Joseph Story, Book III, Pages 746-7, Paragraphs 1889-90
"§ 1889. The next amendment is: "A well regulated militia being necessary to the security of a free state, the right of the people to keep and bear arms shall not be infringed."
§ 1890. The importance of this article will scarcely be doubted by any persons, who have duly reflected upon the subject. The militia is the natural defence of a free country against sudden foreign invasions, domestic insurrections, and domestic usurpations of power by rulers. It is against sound policy for a free people to keep up large military establishments and standing armies in time of peace, both from the enormous expenses, with which they are attended, and the facile means, which they afford to ambitious and unprincipled rulers, to subvert the government, or trample upon the rights of the people. The right of the citizens to keep and bear arms has justly been considered, as the palladium of the liberties of a republic; since it offers a strong moral check against the usurpation and arbitrary power of rulers; and will generally, even if these are successful in the first instance, enable the people to resist and triumph over them.2 And yet, though this truth would seem so clear, and the importance of a well regulated militia would seem so undeniable, it cannot be disguised, that among the American people there is a growing indifference to any system of militia discipline, and a strong disposition, from a sense of its burthens, to be rid of all regulations. How it is practicable to keep the people duly armed without some organization, it is difficult to see.
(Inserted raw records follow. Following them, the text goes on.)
-- ==== Sys2Proof/Machine/Flags.lean ====
section
/-! DEFINITION. Machine/Flags.lean: the block has no condition flags (10_state.md R31). What stands in their place:
the numbers of the codes and encodings, and the code and the log event that each outcome reports
(30_encoding.md R82, R83; 44_link_session.md R197; 60_exceptions.md R230). -/

namespace Sys2Proof.Machine

/-- The encoding of `sess` (10_state.md R21). -/
def Sess.code : Sess → BitVec 2
  | .closed => 0
  | .opened => 1
  | .powerless => 2

/-- The encoding of `dec_state` (10_state.md R21). -/
def DecState.code : DecState → BitVec 2
  | .idle => 0
  | .seek => 1
  | .readBody => 2
  | .validate => 3

/-- The number of a response code, 8 bits (30_encoding.md R82). -/
def RespCode.number : RespCode → Byte
  | .ok => 0
  | .openFailure => 1
  | .timeout => 2
  | .magicMismatch => 3
  | .incompleteFrame => 4
  | .checksumMismatch => 5
  | .notOpen => 6

/-- The number of a log event (30_encoding.md R83). -/
def LogEvent.number : LogEvent → Nat
  | .cannotOpen => 1
  | .frameTimeout _ => 2
  | .checksumMismatch _ _ => 3

/-- The number of a log phase (30_encoding.md R83). -/
def LogPhase.number : LogPhase → Nat
  | .seek => 0
  | .body => 1

/-- The `code` field of a response (30_encoding.md R81). -/
def Response.code : Response → RespCode
  | .openLink c => c
  | .closeLink c => c
  | .sendCommand c => c
  | .pollStatus c _ => c

/-- The response code of a failed decode cycle (44_link_session.md R197). -/
def failCode : FailReason → RespCode
  | .timeout => .timeout
  | .magicMismatch => .magicMismatch
  | .incompleteFrame => .incompleteFrame
  | .checksumMismatch _ _ => .checksumMismatch

/-- The log events of a failed decode cycle, at most one (44_link_session.md R197, 60_exceptions.md R230). -/
def failLog (p : Params) : FailReason → List LogEvent
  | .timeout => if p.logSeekTimeout then [.frameTimeout .seek] else []
  | .magicMismatch => []
  | .incompleteFrame => [.frameTimeout .body]
  | .checksumMismatch obs exp => [.checksumMismatch obs exp]

/-- The response of POLL_STATUS to an outcome (44_link_session.md R197). -/
def pollResponse : FrameOutcome StatusFrame → Response
  | .decoded f => .pollStatus .ok (some f)
  | .failed r => .pollStatus (failCode r) none

/-- The log events of POLL_STATUS for an outcome (44_link_session.md R197). -/
def pollLog (p : Params) : FrameOutcome StatusFrame → List LogEvent
  | .decoded _ => []
  | .failed r => failLog p r

end Sys2Proof.Machine
end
There is certainly no small danger, that indifference may lead to disgust, and disgust to contempt; and thus gradually undermine all the protection intended by this clause of our national bill of rights.1"
What does any of this have to do with millitary assault weapons in the hands of regular citizens? If you go to the Southern Poverty Law site, you will see how home grown mallita terrorist groups that have these weapons, as well as C-4 plastic explossives, have had their destructive plans stoped by the F.B.I. from killing literally thousands of fellow citizens. Most owners of assault weapons are part of these groups, and their intension is to take over the Govt. when the great race war starts! In other words, they are dellusional, dangerious people. I am a gun owner, and have collected all of these weapons over the years,ie. thompsons, ar-15 ect. I do not need them to protect my home, and family! I think that a Glock, 22 rifle, shotgun and a 22 mag. are all I will ever need for that purpoise. I say get rid of the assault weapons. Former combat vet.
This is an outstanding piece of work, Dave. I salute you for it.
As a frequent albeit variably effective defender of the second amendment over dinner conversations, etc. I have always wanted to dig into the hisorical records and do just such an analysis. Your approach and your analysis are exactly right. It makes perfect sense.